(Extracted records)
════════

-- ==== Sys2Proof/Tests/Slice0.lean ====
section
/-! SUPPORT. The model's own tests: the check of ill-formed commands, the worked bytes of the spec, and for every statement with
hypotheses a concrete state and operands that meet them, with what the one step then does. -/

namespace Sys2Proof.Tests

open Sys2Proof Sys2Proof.Machine

/-! ### Ill-formed commands are refused by the check -/

theorem test_wf_refuses_ticket_completion : (Instr.ticketCompletion 256).wf = false := by decide
theorem test_wf_refuses_retransmit_expiry : (Instr.retransmitTimerExpiry 256).wf = false := by decide
theorem test_wf_refuses_slot_announcement : (Instr.slotAnnouncement 0 [.ticket 256]).wf = false := by decide
theorem test_wf_refuses_port_announcement : (Instr.portAnnouncement .a [.channel 0, .ticket 256]).wf = false := by decide
theorem test_wf_refuses_byte_of_seven_bits : (Instr.byteComplete .a (List.replicate 7 true) true).wf = false := by decide
theorem test_wf_refuses_byte_of_nine_bits : (Instr.byteComplete .a (List.replicate 9 true) true).wf = false := by decide
theorem test_wf_refuses_character_of_seven_bits : (Instr.receiveCharacter (List.replicate 7 true) true).wf = false := by
  decide
theorem test_wf_refuses_character_of_nine_bits : (Instr.receiveCharacter (List.replicate 9 true) true).wf = false := by
  decide
theorem test_wf_accepts : (Instr.ticketCompletion 255).wf = true ∧ (Instr.slotAnnouncement 31 [.ticket 0]).wf = true
    ∧ (Instr.byteComplete .d (bitsOf 0xA5) false).wf = true ∧ (Instr.receiveCharacter (dataBitsOf 0xC5) false).wf = true := by
  decide

/-! ### Worked bytes of the spec -/

/-- R159: the check value of this CRC for the nine characters 1 to 9. -/
theorem test_crc_check_value :
    crc16 [0x31, 0x32, 0x33, 0x34, 0x35, 0x36, 0x37, 0x38, 0x39] = 0x29B1 := by decide +kernel

/-- Section 12.7: the body of the XFER_DONE of ticket 17, stored as notice 5. -/
theorem test_xfer_done_frame :
    (({ number := 5, kind := .xferDone 17 .done 4, merges := 0, transmissions := 1, inWindow := true, timer := .none } :
      Notice).frame 0).take 14
      = [0xC5, 0x0C, 0x03, 0x05, 0x06, 0x02, 0x00, 0x01, 0x00, 0x00, 0x11, 0x00, 0x04, 0x00] := by decide +kernel

theorem test_withFetchWord_spells_nothing : State.withFetchWord State.reset 0 0 = State.reset := by rfl

/-- Section 12.4: the three descriptors, decoded and encoded. -/
theorem test_descriptor_bytes :
    descriptorOf [0x02, 0x0E, 0x32, 0x00, 0xC8, 0x00, 0x00, 0x08] =
      some (.transfer { op := .write, slot := 14, offset := 50, length := 200, position := 2048 })
    ∧ descriptorOf [0x03, 0x15, 0x00, 0x00, 0x02, 0x00, 0xA0, 0x2F] =
      some (.transfer { op := .watch .onChange false, slot := 21, offset := 0, length := 2, position := 4000 })
    ∧ descriptorOf [0x04, 0x00, 0x14, 0x00, 0x00, 0x00, 0x00, 0x00] = some (.pause 20)
    ∧ (Descriptor.transfer
        { op := .watch .onChange true, slot := 21, offset := 0, length := 2, position := 4000 }).bytes =
      [0x03, 0x15, 0x00, 0x00, 0x02, 0x00, 0xA0, 0xAF] := by decide +kernel

/-- R85: the four segments of 200 bytes from offset 50 with a page of 64. -/
theorem test_segments :
    let t : Transaction :=
      { owner := .channel 3, index := 0
        transfer := { op := .write, slot := 14, offset := 50, length := 200, position := 2048 }
        defn :=
          { port := .a, address := 0x52, kind := .memory, offsetWidth := 2, extent := 32768, pageSize := 64
            speed := .khz400, stretchLimit := 10, cycleLimit := 10, retries := 2, fenceThreshold := 3 } }
    [t.segmentAt 0 1, t.segmentAt 14 2, t.segmentAt 78 3, t.segmentAt 142 4] =
      [{ first := 50, length := 14, place := 1 }, { first := 64, length := 64, place := 2 },
       { first := 128, length := 64, place := 3 }, { first := 192, length := 58, place := 4 }] := by decide +kernel

/-! ### States that the witnesses stand on -/

/-- A part in operation, READY, with nothing configured. -/
def ready : State := { State.reset with powerOnHold := false, replay := { Replay.atReset with system := .ready } }

/-- The frame of a command, with this kind and payload. -/
def frameOf (kind : Byte) (payload : List Byte) : CommandFrame := { tag := 7, kind := kind, payload := payload, crc := 0xABCD }

/-- The frame waits in the inbox. -/
def offered (s : State) (kind : Byte) (payload : List Byte) : State :=
  { s with link := { s.link with inbox := [frameOf kind payload] } }

/-- The interpreter can take the frame of this kind now. -/
def takesNow (s : State) (kind : CommandKind) (f : CommandFrame) (rest : List CommandFrame) : Bool :=
  s.quiet && decide (s.link.inbox = f :: rest) && s.canTakeFrame
  && decide (commandKindOf f.kind.toNat = some kind) && !s.isRepeat f
  && (decide (s.replay.system = .ready) || kind.admittedAtStart) && kind.lengthFits f.payload
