-- ==== Sys2Proof/Machine/Skips.lean ====
section
/-! DEFINITION. Conditional skips: 3XNN, 4XNN, 5XY0, 9XY0, EX9E, EXA1 (42_skips). On entry pc = a + 2. -/

namespace Sys2Proof.Machine

/-- `3XNN` SE: skip if V[X] = NN (42_skips R140). -/
def execSeImm (x : Nibble) (nn : Byte) (s : State) : Result := .next (s.skipIf (s.getV x == nn))

/-- `4XNN` SNE: skip if V[X] != NN (42_skips R141). -/
def execSneImm (x : Nibble) (nn : Byte) (s : State) : Result := .next (s.skipIf (s.getV x != nn))

/-- `5XY0` SE: skip if V[X] = V[Y] (42_skips R142). -/
def execSeReg (x y : Nibble) (s : State) : Result := .next (s.skipIf (s.getV x == s.getV y))

/-- `9XY0` SNE: skip if V[X] != V[Y] (42_skips R143). -/
def execSneReg (x y : Nibble) (s : State) : Result := .next (s.skipIf (s.getV x != s.getV y))

/-- `EX9E` SKP: skip if key[V[X]] is pressed; KeyIndexOutOfRange when V[X] >= 16 (42_skips R144;
notes/assumptions/11.md). -/
def execSkp (x : Nibble) (s : State) : Result :=
  if h : (s.getV x).toNat < 16 then .next (s.skipIf s.key[(s.getV x).toNat])
  else s.raise (.keyIndexOutOfRange s.instrAddr (encode (.skp x)) (s.getV x))

/-- `EXA1` SKNP: skip if key[V[X]] is not pressed; KeyIndexOutOfRange when V[X] >= 16 (42_skips R145;
notes/assumptions/11.md). -/
def execSknp (x : Nibble) (s : State) : Result :=
  if h : (s.getV x).toNat < 16 then .next (s.skipIf !s.key[(s.getV x).toNat])
  else s.raise (.keyIndexOutOfRange s.instrAddr (encode (.sknp x)) (s.getV x))

end Sys2Proof.Machine
end

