/-- reset() leaves, whatever was done before, the state after construct() with the same parameters; only the model's own
count of random draws is not set back, since reset does not touch the random source (70_reset_and_hazards §1, decision
D25; notes/assumptions/21.md). So does the host's construct(), which makes an engine with the parameters of the one
before it (70_reset_and_hazards §1; that it keeps parameters and draws is the model's choice, notes/assumptions/6.md,
21.md). Both give back ok. The model's `State.reset` is that state at the default parameters, the model's choice
(notes/assumptions/2.md, 3.md). -/
def Obligations.ResetErasesEverything : Prop :=
  (∀ (ms : List Move) (s : State),
    hostMove .reset (hostRun ms s) = ({ State.construct s.params with draws := (hostRun ms s).draws }, .ok)) ∧
  (∀ s : State, hostMove .construct s = ({ State.construct s.params with draws := s.draws }, .ok)) ∧
  State.reset = State.construct Config.defaultParams

/-- load(rom) of at most 3584 bytes copies the ROM to 0x200 up and changes nothing else; a longer one is the host error
LoadTooLarge and changes nothing (70_reset_and_hazards §1, decisions D12, D13; notes/assumptions/19.md). -/
def Obligations.LoadCopiesRom : Prop :=
  ∀ (rom : List Byte) (s : State),
    (rom.length ≤ 3584 → ∃ t, hostMove (.load rom) s = (t, .ok) ∧
      (∀ (k : Nat) (h : k < rom.length), t.readByte (0x200 + k) = rom[k]) ∧
      s.SameMemoryOutside t 0x200 rom.length ∧ t = { s with mem := t.mem }) ∧
    (rom.length > 3584 → hostMove (.load rom) s = (s, .error .loadTooLarge))

/-- R253: set_key(k, p) with k < 16 sets key[k] to p and changes nothing else, in any state, a faulted one too. -/
def Obligations.SetKeySetsOneKey : Prop :=
  ∀ (k : Fin 16) (p : Bool) (s : State), ∃ t, hostMove (.setKey k.val p) s = (t, .ok) ∧
    (∀ j : Fin 16, t.key[j.val] = if j = k then p else s.key[j.val]) ∧ t = { s with key := t.key }

/-- set_key(k, p) with k >= 16 is the host error KeyIndexInvalid and changes nothing, and display() gives the pixels and
changes nothing (60_exceptions §4, §5; decision D14; notes/assumptions/19.md). -/
def Obligations.BadKeyAndDisplayChangeNothing : Prop :=
  ∀ (k : Nat) (p : Bool) (s : State),
    (k ≥ 16 → hostMove (.setKey k p) s = (s, .error .keyIndexInvalid)) ∧
    hostMove .display s = (s, .pixels s.fb) ∧
    ∀ x < 64, ∀ y < 32, ∀ h : x + 64 * y < 2048, s.fb[x + 64 * y] = s.pixel x y

/-- R280: construct() leaves FONT at 0x000 to 0x04F and zero elsewhere in memory, pc = 0x200, and every other component
zero, false or none, whatever FONT the parameters give. -/
def Obligations.ConstructLeavesResetValues : Prop :=
  ∀ p : Config.Params,
    (∀ a, (State.construct p).readByte a = if h : a < 80 then p.font[a] else 0) ∧
    (State.construct p).pc = 0x200 ∧ (State.construct p).index = 0 ∧ (∀ x, (State.construct p).getV x = 0) ∧
    (∀ k : Fin 16, (State.construct p).stack[k.val] = 0) ∧ (State.construct p).sp = 0 ∧
    (∀ x y, (State.construct p).pixel x y = false) ∧ (∀ k : Fin 16, (State.construct p).key[k.val] = false) ∧
    (State.construct p).dt = 0 ∧ (State.construct p).st = 0 ∧ (State.construct p).fault = none
end

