theorem exec_addIVx (x : Nibble) (s : State) :
    exec (.addIVx x) s = .next (s.setIndex (s.index + zextByte (s.getV x))) := rfl

theorem exec_ldFVx (x : Nibble) (s : State) : exec (.ldFVx x) s = .next (s.setIndex (glyphAddr (s.getV x))) := rfl

/-- A glyph's address is at most 1275, so the product does not wrap. -/
theorem glyphAddr_toNat (b : Byte) : (glyphAddr b).toNat = b.toNat * 5 := by
  have hb : b.toNat < 256 := b.isLt
  rw [glyphAddr, BitVec.toNat_mul, zextByte_toNat]
  exact Nat.mod_eq_of_lt (show b.toNat * 5 < 65536 by omega)

/-- Settles O41: one write of I by each instruction, of a sum of words and of a product that does not wrap. -/
theorem indexArithmetic : Obligations.IndexArithmetic := by
  intro x s
  refine ⟨⟨_, exec_addIVx x s, ?_, s.setIndex_frame _, s.sameMemory_setIndex _⟩,
    ⟨_, exec_ldFVx x s, glyphAddr_toNat _, s.setIndex_frame _, s.sameMemory_setIndex _⟩⟩
  rw [State.setIndex_index, BitVec.toNat_add, zextByte_toNat]

end Sys2Proof.Machine
end

section

/-! The key wait FX0A (46_timers_keys R221): one register write of the least pressed key, or pc taken back by 2. -/
namespace Sys2Proof.Machine

theorem exec_ldVxK_of_some {s : State} {k : Fin 16} (h : s.leastPressed = some k) (x : Nibble) :
    exec (.ldVxK x) s = .next (s.setV x (BitVec.ofNat 8 k.val)) := by
  simp only [exec, execLdVxK, h]

theorem exec_ldVxK_of_none {s : State} (h : s.leastPressed = none) (x : Nibble) :
    exec (.ldVxK x) s = .next (s.setPc (s.pc - 2)) := by
  simp only [exec, execLdVxK, h]

/-- A key's index, as a byte, is the same number. -/
theorem keyByte_toNat (k : Fin 16) : (BitVec.ofNat 8 k.val).toNat = k.val := by
  rw [BitVec.toNat_ofNat, Nat.mod_eq_of_lt (by omega)]

/-- Settles O52, by whether a least pressed key is found. -/
theorem keyWaitTakesLeastKey : Obligations.KeyWaitTakesLeastKey := by
  refine fun x s => ⟨fun k hpressed hleast => ?_, fun hnone => exec_ldVxK_of_none (s.leastPressed_eq_none.2 hnone) x⟩
  refine ⟨_, exec_ldVxK_of_some ((s.leastPressed_eq_some k).2 ⟨hpressed, hleast⟩) x, ?_,
    fun m hm => s.getV_setV_ne _ hm, s.setV_frame x _, s.sameMemory_setV x _⟩
  rw [State.getV_setV_same, keyByte_toNat]

end Sys2Proof.Machine
end

section

/-! What a step of a running engine does (40_execute_cycle R100 to R106): it raises the fault that is due, with nothing
else changed, or performs the instruction at pc. -/
namespace Sys2Proof.Machine

/-- A fetch that leaves memory. -/
theorem step_of_not_canFetch {s : State} (hrun : s.Running) (hfetch : s.pc.toNat + 1 ≥ 4096) :
    step s = .next (s.takeFault (.fetchOutOfBounds s.pc)) := by
  rw [step_running s hrun, State.fetchDecode_eq, if_pos hfetch]

/-- A fetch of a word that is no instruction's. -/
theorem step_of_unrecognized {s : State} (hrun : s.Running) (hfetch : s.CanFetch)
    (hdecode : decodeWord s.wordAtPc = .unrecognized s.wordAtPc) :
    step s = .next (s.takeFault (.unrecognizedOpcode s.pc s.wordAtPc)) := by
  rw [step_running s hrun, State.fetchDecode_eq, if_neg (Nat.not_le.2 hfetch), hdecode]

/-- The three ways a step of a running engine can go: the fetch fails, the decode fails, or an instruction is
performed. -/
theorem State.Running.cases {s : State} (hrun : s.Running) :
    s.pc.toNat + 1 ≥ 4096 ∨ (s.CanFetch ∧ decodeWord s.wordAtPc = .unrecognized s.wordAtPc) ∨ ∃ i, s.AboutTo i := by
  rcases Nat.lt_or_ge (s.pc.toNat + 1) 4096 with hfetch | hfetch
  · rcases exists_decodeWord_or_unrecognized s.wordAtPc with ⟨i, hi⟩ | hu
    · exact .inr (.inr ⟨i, hrun, hfetch, hi⟩)
    · exact .inr (.inl ⟨hfetch, hu⟩)
  · exact .inl hfetch

theorem State.faultDue_of_not_canFetch {s : State} (hfetch : s.pc.toNat + 1 ≥ 4096) :
    s.faultDue = some (.fetchOutOfBounds s.pc) := if_pos hfetch

theorem State.faultDue_of_unrecognized {s : State} (hfetch : s.CanFetch)
    (hdecode : decodeWord s.wordAtPc = .unrecognized s.wordAtPc) :
    s.faultDue = some (.unrecognizedOpcode s.pc s.wordAtPc) := by
  rw [State.faultDue, if_neg (Nat.not_le.2 hfetch), hdecode]

theorem State.faultDue_of_aboutTo {s : State} {i : Instr} (h : s.AboutTo i) :
    s.faultDue = s.instrFault i s.wordAtPc := by
  obtain ⟨-, hfetch, hdecode⟩ := h
  rw [State.faultDue, if_neg (Nat.not_le.2 hfetch), hdecode]

/-- A running engine whose instruction is performed faults exactly as that instruction is due. -/
theorem step_instrFault {s : State} {i : Instr} (h : s.AboutTo i) :
    (s.instrFault i s.wordAtPc = none ∧ ∃ t, step s = .next t ∧ t.fault = none) ∨
      ∃ r, s.instrFault i s.wordAtPc = some r ∧ step s = .next (s.takeFault r) := by
  have ⟨hrun, _, hdecode⟩ := h
  have hback : (s.setPc (s.pc + 2)).setPc ((s.setPc (s.pc + 2)).pc - 2) = s := by
    simp [State.setPc]
  rw [step_of_aboutTo h]
  rcases exec_cases i (s.setPc (s.pc + 2)) with ⟨t, ht, hfault, hnone⟩ | ⟨r, hraise, hdue⟩
  · rw [hback] at hnone
    exact .inl ⟨hnone _, t, ht, hfault.trans hrun⟩
  · rw [hback, encode_of_decodeWord hdecode] at hdue
    refine .inr ⟨r, hdue, hraise.trans ?_⟩
    rw [State.raise, State.instrAddr, hback]

/-- A step of a running engine answers a next state: one without a fault when none is due, else the state as it was with
the fault that is due. -/
theorem step_faultDue {s : State} (hrun : s.Running) :
    (s.faultDue = none ∧ ∃ t, step s = .next t ∧ t.fault = none) ∨
      ∃ r, s.faultDue = some r ∧ step s = .next (s.takeFault r) := by
  rcases hrun.cases with hfetch | ⟨hfetch, hu⟩ | ⟨i, hi⟩
  · exact .inr ⟨_, State.faultDue_of_not_canFetch hfetch, step_of_not_canFetch hrun hfetch⟩
  · exact .inr ⟨_, State.faultDue_of_unrecognized hfetch hu, step_of_unrecognized hrun hfetch hu⟩
  · rw [State.faultDue_of_aboutTo hi]
    exact step_instrFault hi

/-- The record of the fault that is due holds pc, and the word there unless the fetch fails. -/
theorem State.faultDue_record {s : State} (hrun : s.Running) {r : FaultRecord} (h : s.faultDue = some r) :
    r.instrPc = s.pc ∧ r.opcode = if s.CanFetch then some s.wordAtPc else none := by
  rcases hrun.cases with hfetch | ⟨hfetch, hu⟩ | ⟨i, hi⟩
  · obtain rfl := Option.some.inj ((State.faultDue_of_not_canFetch hfetch).symm.trans h)
    exact ⟨rfl, (if_neg (Nat.not_lt.2 hfetch)).symm⟩
  · obtain rfl := Option.some.inj ((State.faultDue_of_unrecognized hfetch hu).symm.trans h)
    exact ⟨rfl, (if_pos hfetch).symm⟩
  · have ⟨_, hfetch, _⟩ := hi
    rw [if_pos hfetch]
    exact State.instrFault_record ((State.faultDue_of_aboutTo hi).symm.trans h)

/-- Settles O9: the fetch is the first thing a step does. -/
theorem fetchPastMemoryFaults : Obligations.FetchPastMemoryFaults := fun _ => step_of_not_canFetch

/-- Settles O10: an illegal word is one that does not decode. -/
theorem illegalWordFaults : Obligations.IllegalWordFaults := by
  intro s hrun hfetch hillegal
  refine step_of_unrecognized hrun hfetch ((exists_decodeWord_or_unrecognized _).resolve_left fun ⟨i, hi⟩ => ?_)
  exact Bool.false_ne_true (hillegal.symm.trans (wordLegal_of_decodeWord hi))

/-- Settles O12: a step that leaves a fault has raised the one that was due. -/
theorem faultingStepChangesOnlyFault : Obligations.FaultingStepChangesOnlyFault := by
  intro s t r hrun hstep hfault
  rcases step_faultDue hrun with ⟨-, u, hu, hnone⟩ | ⟨q, hdue, hq⟩
  · obtain rfl := Host.Outcome.next.inj (hu.symm.trans hstep)
    exact absurd (hnone.symm.trans hfault) nofun
  · obtain rfl := Host.Outcome.next.inj (hq.symm.trans hstep)
    obtain rfl := Option.some.inj hfault
    exact ⟨rfl, State.faultDue_record hrun hdue⟩

/-- Settles O13, by whether a fault is due. -/
theorem stepFaultsExactlyWhenDue : Obligations.StepFaultsExactlyWhenDue := by
  intro s hrun
  rcases step_faultDue hrun with ⟨hnone, t, ht, hfault⟩ | ⟨r, hdue, hr⟩
  · exact ⟨t, ht, hfault.trans hnone.symm⟩
  · exact ⟨_, hr, hdue.symm⟩

end Sys2Proof.Machine
end

section

/-! A faulted engine (40_execute_cycle R107), the host's view of a step (60_exceptions R248), and an idle engine
(40_execute_cycle R111). -/
namespace Sys2Proof.Machine

theorem step_of_fault {s : State} {r : FaultRecord} (h : s.fault = some r) : step s = .fault (.stopped r) := by
  simp only [step, h]

/-- A step that answers a next state was a running engine's. -/
theorem running_of_step {s t : State} (h : step s = .next t) : s.Running := by
  cases hfault : s.fault with
  | none => exact hfault
  | some r => exact absurd ((step_of_fault hfault).symm.trans h) nofun

theorem hostMove_executeOne_of_fault {s : State} {r : FaultRecord} (h : s.fault = some r) :
    hostMove .executeOne s = (s, .fault r) := by
  simp only [hostMove, State.hostExecute, step_of_fault h]

theorem hostMove_executeOne_of_ok {s t : State} (hstep : step s = .next t) (hfault : t.fault = none) :
    hostMove .executeOne s = (t, .ok) := by
  simp only [hostMove, State.hostExecute, hstep, hfault]

theorem hostMove_executeOne_of_raised {s t : State} {r : FaultRecord} (hstep : step s = .next t)
    (hfault : t.fault = some r) : hostMove .executeOne s = (t, .fault r) := by
  simp only [hostMove, State.hostExecute, hstep, hfault]

/-- Whether or not a fault was raised, the host's call leaves the step's state. -/
theorem hostMove_executeOne_of_next {s t : State} (hstep : step s = .next t) : (hostMove .executeOne s).1 = t := by
  cases hfault : t.fault with
  | none => rw [hostMove_executeOne_of_ok hstep hfault]
  | some r => rw [hostMove_executeOne_of_raised hstep hfault]

/-- The host's call leaves the state as it was or as a step answers it. -/
theorem hostMove_executeOne_cases (s : State) :
    (hostMove .executeOne s).1 = s ∨ step s = .next (hostMove .executeOne s).1 := by
  cases hs : s.fault with
  | some r => exact .inl (by rw [hostMove_executeOne_of_fault hs])
  | none =>
    obtain ⟨t, hstep, -⟩ := stepFaultsExactlyWhenDue s hs
    exact .inr (by rw [hostMove_executeOne_of_next hstep, hstep])

/-- Settles O11: the step stops before its fetch, and the host's call leaves the state. -/
theorem faultedEngineRunsNothing : Obligations.FaultedEngineRunsNothing := fun _ _ hfault =>
  ⟨step_of_fault hfault, hostMove_executeOne_of_fault hfault⟩

/-- Settles O14: the call of a running engine reports on the step's state, that of a faulted one on the state it has. -/
theorem executeOneReportsFault : Obligations.ExecuteOneReportsFault := by
  refine fun s => ⟨fun t hstep => ⟨hostMove_executeOne_of_ok hstep, fun r => hostMove_executeOne_of_raised hstep⟩, ?_⟩
  cases hs : s.fault with
  | some r => simp only [hostMove_executeOne_of_fault hs, hs]
  | none =>
    obtain ⟨t, hstep, -⟩ := stepFaultsExactlyWhenDue s hs
    cases ht : t.fault with
    | none => simp only [hostMove_executeOne_of_ok hstep ht, ht]
    | some r => simp only [hostMove_executeOne_of_raised hstep ht, ht]

/-- The word of a jump to an address below 0x1000: the digit 1 over the address. -/
theorem encode_jp_of_lt {a : Word} (h : a.toNat < 4096) : encode (.jp (a.setWidth 12)) = 0x1000 ||| a ∧
    addrOf (a.setWidth 12) = a := by
  have haddr : addrOf (a.setWidth 12) = a := BitVec.eq_of_toNat_eq <| by
    rw [addrOf_toNat, BitVec.toNat_setWidth, Nat.mod_eq_of_lt h]
  exact ⟨congrArg (0x1000 ||| ·) haddr, haddr⟩

/-- Settles O16: the word at pc is a jump to pc, and the jump's step ends at pc again. -/
theorem idleStepChangesNothing : Obligations.IdleStepChangesNothing := by
  rintro s ⟨hrun, hpc, hword⟩
  obtain ⟨hjump, htarget⟩ := encode_jp_of_lt (a := s.pc) (by omega)
  have habout : s.AboutTo (.jp (s.pc.setWidth 12)) :=
    ⟨hrun, show s.pc.toNat + 1 < 4096 by omega, by rw [hword, ← hjump, decodeWord_encode]⟩
  rw [step_of_aboutTo habout, exec_jp, htarget]
  rfl

end Sys2Proof.Machine
end

section

/-! The host's other operations (60_exceptions R248, R249): construct and reset, load and set_key within their bounds
and past them, and display. -/
namespace Sys2Proof.Machine

theorem hostMove_reset (s : State) :
    hostMove .reset s = ({ State.construct s.params with draws := s.draws }, .ok) := rfl

theorem hostMove_construct (s : State) :
    hostMove .construct s = ({ State.construct s.params with draws := s.draws }, .ok) := rfl

theorem hostMove_load_of_le {rom : List Byte} (h : rom.length ≤ 3584) (s : State) :
    hostMove (.load rom) s = (s.storeBytes 0x200 rom, .ok) := if_pos h

theorem hostMove_load_of_gt {rom : List Byte} (h : rom.length > 3584) (s : State) :
    hostMove (.load rom) s = (s, .error .loadTooLarge) := if_neg (Nat.not_le.2 h)

theorem hostMove_setKey_of_ge {k : Nat} (hk : k ≥ 16) (p : Bool) (s : State) :
    hostMove (.setKey k p) s = (s, .error .keyIndexInvalid) := dif_neg (Nat.not_lt.2 hk)

theorem hostMove_display (s : State) : hostMove .display s = (s, .pixels s.fb) := rfl

/-- Settles O57: a ROM that fits ends inside memory. -/
theorem loadCopiesRom : Obligations.LoadCopiesRom := by
  refine fun rom s => ⟨fun hfits => ?_, fun hlarge => hostMove_load_of_gt hlarge s⟩
  exact ⟨_, hostMove_load_of_le hfits s, fun k hk => s.readByte_storeBytes_inside 0x200 rom k hk (by omega),
    s.readByte_storeBytes_outside 0x200 rom, s.storeBytes_eq _ _⟩

/-- Settles O59: a pixel on the screen is at its own index. -/
theorem badKeyAndDisplayChangeNothing : Obligations.BadKeyAndDisplayChangeNothing := by
  refine fun k p s => ⟨fun hk => hostMove_setKey_of_ge hk p s, hostMove_display s, fun x hx y hy h => ?_⟩
  have hindex : (pixelIndex x y).val = x + 64 * y := by
    simp only [pixelIndex, Nat.mod_eq_of_lt hx, Nat.mod_eq_of_lt hy]
  simp only [State.pixel, hindex]

end Sys2Proof.Machine
end

section

/-! The memory instructions within memory (44_index_memory R193 to R195): FX33 and FX55 store a list of bytes from I up,
and FX65 loads registers from there. -/
namespace Sys2Proof.Machine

════════

All lines in the data above from the one with "the spec -/" through the one with "and encoded. -/" must be repeated exactly, and no others.

Answer to the exercise:
/-! ### Worked bytes of the spec -/

/-- R159: the check value of this CRC for the nine characters 1 to 9. -/
theorem test_crc_check_value :
    crc16 [0x31, 0x32, 0x33, 0x34, 0x35, 0x36, 0x37, 0x38, 0x39] = 0x29B1 := by decide +kernel

/-- Section 12.7: the body of the XFER_DONE of ticket 17, stored as notice 5. -/
theorem test_xfer_done_frame :
    (({ number := 5, kind := .xferDone 17 .done 4, merges := 0, transmissions := 1, inWindow := true, timer := .none } :
      Notice).frame 0).take 14
      = [0xC5, 0x0C, 0x03, 0x05, 0x06, 0x02, 0x00, 0x01, 0x00, 0x00, 0x11, 0x00, 0x04, 0x00] := by decide +kernel

theorem test_withFetchWord_spells_nothing : State.withFetchWord State.reset 0 0 = State.reset := by rfl

/-- Section 12.4: the three descriptors, decoded and encoded. -/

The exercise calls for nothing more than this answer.